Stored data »
:::::
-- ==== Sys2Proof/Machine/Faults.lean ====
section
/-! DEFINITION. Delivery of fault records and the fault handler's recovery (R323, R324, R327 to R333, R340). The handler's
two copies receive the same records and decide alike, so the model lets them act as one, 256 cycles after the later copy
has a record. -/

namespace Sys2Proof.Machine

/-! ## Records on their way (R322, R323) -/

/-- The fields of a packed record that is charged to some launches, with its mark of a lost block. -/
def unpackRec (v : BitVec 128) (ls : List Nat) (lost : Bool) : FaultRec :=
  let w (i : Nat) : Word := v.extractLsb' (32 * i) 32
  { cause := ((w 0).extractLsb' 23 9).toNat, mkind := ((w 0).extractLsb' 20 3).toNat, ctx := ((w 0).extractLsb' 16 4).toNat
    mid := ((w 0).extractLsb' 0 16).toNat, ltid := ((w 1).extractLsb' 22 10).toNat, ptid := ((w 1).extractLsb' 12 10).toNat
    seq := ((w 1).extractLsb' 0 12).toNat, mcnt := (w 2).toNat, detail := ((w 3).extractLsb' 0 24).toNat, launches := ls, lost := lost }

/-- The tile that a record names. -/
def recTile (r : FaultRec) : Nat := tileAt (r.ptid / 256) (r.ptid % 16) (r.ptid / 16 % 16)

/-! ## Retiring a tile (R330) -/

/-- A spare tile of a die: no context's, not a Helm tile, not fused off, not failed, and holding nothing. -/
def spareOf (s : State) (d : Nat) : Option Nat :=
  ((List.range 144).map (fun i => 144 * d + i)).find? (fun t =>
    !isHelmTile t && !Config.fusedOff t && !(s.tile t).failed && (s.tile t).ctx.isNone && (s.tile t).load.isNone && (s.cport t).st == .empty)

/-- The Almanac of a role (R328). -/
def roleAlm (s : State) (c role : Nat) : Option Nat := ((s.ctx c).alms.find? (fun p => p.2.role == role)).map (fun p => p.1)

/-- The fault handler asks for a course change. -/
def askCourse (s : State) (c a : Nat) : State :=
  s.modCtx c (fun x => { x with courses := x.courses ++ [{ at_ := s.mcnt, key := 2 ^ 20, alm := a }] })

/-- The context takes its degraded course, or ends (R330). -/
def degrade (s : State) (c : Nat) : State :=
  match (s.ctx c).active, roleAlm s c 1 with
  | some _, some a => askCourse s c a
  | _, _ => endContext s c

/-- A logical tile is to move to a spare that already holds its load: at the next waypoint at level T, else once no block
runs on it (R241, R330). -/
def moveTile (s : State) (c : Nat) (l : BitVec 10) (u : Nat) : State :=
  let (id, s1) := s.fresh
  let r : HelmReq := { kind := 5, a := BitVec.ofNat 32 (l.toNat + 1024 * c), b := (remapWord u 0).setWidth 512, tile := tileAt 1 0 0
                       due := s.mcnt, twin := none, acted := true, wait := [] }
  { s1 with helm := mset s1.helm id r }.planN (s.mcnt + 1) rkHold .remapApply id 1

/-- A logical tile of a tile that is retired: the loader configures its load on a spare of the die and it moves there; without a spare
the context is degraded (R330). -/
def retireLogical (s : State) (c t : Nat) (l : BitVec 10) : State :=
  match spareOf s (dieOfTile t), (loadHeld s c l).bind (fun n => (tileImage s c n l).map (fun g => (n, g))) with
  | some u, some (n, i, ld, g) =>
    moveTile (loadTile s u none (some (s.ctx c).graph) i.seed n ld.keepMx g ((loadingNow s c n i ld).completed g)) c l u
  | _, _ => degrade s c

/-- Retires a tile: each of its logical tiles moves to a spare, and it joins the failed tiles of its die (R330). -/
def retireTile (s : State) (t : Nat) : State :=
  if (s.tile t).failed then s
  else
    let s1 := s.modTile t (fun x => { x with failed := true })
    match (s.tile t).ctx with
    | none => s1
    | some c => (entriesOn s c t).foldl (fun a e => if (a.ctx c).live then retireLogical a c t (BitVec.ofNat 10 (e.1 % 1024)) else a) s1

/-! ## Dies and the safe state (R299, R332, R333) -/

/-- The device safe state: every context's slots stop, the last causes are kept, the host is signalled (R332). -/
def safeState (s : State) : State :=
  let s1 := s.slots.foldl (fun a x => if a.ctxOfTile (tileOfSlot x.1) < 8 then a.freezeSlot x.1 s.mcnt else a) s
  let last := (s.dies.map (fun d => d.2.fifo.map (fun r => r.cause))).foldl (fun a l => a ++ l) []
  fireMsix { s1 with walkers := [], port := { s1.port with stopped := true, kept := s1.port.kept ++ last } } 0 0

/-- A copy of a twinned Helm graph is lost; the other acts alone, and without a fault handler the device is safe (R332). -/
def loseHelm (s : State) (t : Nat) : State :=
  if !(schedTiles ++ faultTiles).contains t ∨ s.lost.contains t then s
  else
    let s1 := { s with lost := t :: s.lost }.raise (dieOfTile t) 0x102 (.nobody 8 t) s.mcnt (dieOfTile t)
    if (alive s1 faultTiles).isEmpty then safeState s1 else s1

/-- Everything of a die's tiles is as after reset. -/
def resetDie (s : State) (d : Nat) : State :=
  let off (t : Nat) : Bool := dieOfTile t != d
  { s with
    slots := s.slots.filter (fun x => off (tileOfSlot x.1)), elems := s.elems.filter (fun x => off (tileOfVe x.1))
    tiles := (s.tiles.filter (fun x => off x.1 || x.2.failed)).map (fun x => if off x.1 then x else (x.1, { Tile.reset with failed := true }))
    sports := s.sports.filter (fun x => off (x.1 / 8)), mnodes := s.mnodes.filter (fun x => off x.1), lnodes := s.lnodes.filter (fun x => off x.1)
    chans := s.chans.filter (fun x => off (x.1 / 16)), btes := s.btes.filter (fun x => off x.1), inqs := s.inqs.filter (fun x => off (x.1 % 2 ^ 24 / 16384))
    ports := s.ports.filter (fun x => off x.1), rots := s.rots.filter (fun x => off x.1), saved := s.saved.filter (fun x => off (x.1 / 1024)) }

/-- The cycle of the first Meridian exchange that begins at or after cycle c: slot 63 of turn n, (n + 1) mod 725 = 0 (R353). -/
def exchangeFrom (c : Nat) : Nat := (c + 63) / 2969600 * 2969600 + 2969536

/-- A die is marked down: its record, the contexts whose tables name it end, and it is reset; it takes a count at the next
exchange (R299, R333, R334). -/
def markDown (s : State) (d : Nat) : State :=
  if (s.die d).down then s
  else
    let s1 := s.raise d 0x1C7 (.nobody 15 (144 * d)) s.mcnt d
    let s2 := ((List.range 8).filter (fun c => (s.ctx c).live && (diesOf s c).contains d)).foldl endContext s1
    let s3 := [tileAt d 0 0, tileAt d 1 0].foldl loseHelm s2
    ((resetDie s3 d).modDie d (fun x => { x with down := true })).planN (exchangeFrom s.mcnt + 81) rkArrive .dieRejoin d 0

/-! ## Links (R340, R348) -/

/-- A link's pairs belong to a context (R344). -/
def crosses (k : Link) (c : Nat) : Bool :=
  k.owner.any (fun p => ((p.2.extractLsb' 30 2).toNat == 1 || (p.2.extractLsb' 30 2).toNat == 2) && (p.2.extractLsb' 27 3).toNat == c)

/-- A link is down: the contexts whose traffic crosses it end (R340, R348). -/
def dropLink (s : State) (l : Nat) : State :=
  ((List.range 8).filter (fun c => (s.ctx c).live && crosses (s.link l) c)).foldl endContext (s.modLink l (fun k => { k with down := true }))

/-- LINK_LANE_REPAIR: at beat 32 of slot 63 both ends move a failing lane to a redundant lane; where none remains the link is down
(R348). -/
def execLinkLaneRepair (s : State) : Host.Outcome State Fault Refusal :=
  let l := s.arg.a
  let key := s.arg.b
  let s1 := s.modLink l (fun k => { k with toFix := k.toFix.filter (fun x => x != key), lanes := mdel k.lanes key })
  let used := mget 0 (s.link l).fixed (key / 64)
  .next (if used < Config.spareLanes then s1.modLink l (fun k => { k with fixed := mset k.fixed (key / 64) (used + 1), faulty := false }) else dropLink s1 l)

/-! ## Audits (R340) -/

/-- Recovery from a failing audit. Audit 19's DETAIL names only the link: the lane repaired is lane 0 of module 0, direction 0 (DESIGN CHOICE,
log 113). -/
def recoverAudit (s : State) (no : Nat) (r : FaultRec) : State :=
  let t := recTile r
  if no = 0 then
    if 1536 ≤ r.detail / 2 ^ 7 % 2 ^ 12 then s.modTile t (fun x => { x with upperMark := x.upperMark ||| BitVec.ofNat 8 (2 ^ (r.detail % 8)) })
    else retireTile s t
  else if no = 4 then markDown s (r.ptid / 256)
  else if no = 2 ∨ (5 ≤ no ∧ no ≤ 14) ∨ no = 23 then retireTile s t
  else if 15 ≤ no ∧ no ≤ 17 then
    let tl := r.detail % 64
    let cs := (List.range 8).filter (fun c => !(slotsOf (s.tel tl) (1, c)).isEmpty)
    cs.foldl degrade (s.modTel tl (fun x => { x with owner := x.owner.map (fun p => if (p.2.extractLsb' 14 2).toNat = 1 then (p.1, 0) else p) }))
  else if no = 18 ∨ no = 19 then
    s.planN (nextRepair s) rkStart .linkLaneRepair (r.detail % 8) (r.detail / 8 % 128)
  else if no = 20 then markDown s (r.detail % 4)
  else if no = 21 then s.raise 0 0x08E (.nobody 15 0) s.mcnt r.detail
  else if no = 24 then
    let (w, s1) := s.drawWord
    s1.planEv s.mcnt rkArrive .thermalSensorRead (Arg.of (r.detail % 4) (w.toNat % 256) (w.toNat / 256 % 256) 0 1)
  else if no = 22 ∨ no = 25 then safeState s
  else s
:::::
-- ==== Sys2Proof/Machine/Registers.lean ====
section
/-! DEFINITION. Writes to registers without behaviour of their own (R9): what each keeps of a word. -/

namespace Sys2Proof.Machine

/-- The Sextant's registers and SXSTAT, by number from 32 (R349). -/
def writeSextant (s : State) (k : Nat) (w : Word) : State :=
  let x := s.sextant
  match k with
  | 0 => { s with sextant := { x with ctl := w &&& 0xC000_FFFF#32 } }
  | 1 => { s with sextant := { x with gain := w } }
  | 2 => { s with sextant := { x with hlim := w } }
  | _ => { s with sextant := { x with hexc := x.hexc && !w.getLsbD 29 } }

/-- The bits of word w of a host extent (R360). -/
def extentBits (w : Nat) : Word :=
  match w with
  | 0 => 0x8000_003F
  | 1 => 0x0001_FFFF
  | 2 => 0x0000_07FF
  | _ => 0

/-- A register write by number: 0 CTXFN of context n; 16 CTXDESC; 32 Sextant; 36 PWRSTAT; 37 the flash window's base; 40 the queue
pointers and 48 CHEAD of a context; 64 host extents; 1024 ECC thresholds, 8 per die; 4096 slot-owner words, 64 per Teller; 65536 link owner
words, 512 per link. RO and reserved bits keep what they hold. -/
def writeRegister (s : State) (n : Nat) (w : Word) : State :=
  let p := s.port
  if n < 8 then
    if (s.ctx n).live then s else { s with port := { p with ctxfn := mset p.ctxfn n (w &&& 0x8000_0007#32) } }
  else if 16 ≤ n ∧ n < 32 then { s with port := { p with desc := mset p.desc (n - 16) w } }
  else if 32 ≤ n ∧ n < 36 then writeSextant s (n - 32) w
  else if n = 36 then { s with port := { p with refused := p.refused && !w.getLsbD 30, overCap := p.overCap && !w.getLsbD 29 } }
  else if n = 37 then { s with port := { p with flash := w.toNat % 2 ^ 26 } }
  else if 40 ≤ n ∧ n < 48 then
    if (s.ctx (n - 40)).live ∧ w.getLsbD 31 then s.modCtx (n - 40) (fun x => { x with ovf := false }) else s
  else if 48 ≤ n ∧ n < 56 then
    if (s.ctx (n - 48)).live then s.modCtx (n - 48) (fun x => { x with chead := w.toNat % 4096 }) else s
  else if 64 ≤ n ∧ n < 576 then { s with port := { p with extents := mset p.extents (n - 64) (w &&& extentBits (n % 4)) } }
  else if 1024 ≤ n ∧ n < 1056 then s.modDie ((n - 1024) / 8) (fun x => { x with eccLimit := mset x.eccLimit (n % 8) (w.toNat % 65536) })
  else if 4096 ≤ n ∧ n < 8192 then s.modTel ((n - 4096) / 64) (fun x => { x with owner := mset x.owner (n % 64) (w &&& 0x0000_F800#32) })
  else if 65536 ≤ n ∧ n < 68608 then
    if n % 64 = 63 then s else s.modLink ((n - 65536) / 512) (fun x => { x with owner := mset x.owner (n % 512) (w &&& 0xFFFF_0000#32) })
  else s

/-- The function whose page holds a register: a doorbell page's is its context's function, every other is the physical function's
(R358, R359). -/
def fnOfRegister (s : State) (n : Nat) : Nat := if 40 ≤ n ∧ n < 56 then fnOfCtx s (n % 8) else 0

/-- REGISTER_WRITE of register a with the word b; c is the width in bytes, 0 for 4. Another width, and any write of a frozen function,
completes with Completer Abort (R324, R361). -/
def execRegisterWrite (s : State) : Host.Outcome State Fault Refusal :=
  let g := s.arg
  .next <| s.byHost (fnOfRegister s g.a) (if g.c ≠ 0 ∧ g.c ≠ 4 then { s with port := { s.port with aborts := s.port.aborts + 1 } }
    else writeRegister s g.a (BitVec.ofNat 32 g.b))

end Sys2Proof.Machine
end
:::::
What the task asks » Of the entries above, repeat exactly the lines between the line with "moveTile (loadTile s" and the line with "s1 with walkers", inclusive, and no others.

Answer section »
    moveTile (loadTile s u none (some (s.ctx c).graph) i.seed n ld.keepMx g ((loadingNow s c n i ld).completed g)) c l u
  | _, _ => degrade s c

/-- Retires a tile: each of its logical tiles moves to a spare, and it joins the failed tiles of its die (R330). -/
def retireTile (s : State) (t : Nat) : State :=
  if (s.tile t).failed then s
  else
    let s1 := s.modTile t (fun x => { x with failed := true })
    match (s.tile t).ctx with
    | none => s1
    | some c => (entriesOn s c t).foldl (fun a e => if (a.ctx c).live then retireLogical a c t (BitVec.ofNat 10 (e.1 % 1024)) else a) s1

/-! ## Dies and the safe state (R299, R332, R333) -/

/-- The device safe state: every context's slots stop, the last causes are kept, the host is signalled (R332). -/
def safeState (s : State) : State :=
  let s1 := s.slots.foldl (fun a x => if a.ctxOfTile (tileOfSlot x.1) < 8 then a.freezeSlot x.1 s.mcnt else a) s
  let last := (s.dies.map (fun d => d.2.fifo.map (fun r => r.cause))).foldl (fun a l => a ++ l) []
  fireMsix { s1 with walkers := [], port := { s1.port with stopped := true, kept := s1.port.kept ++ last } } 0 0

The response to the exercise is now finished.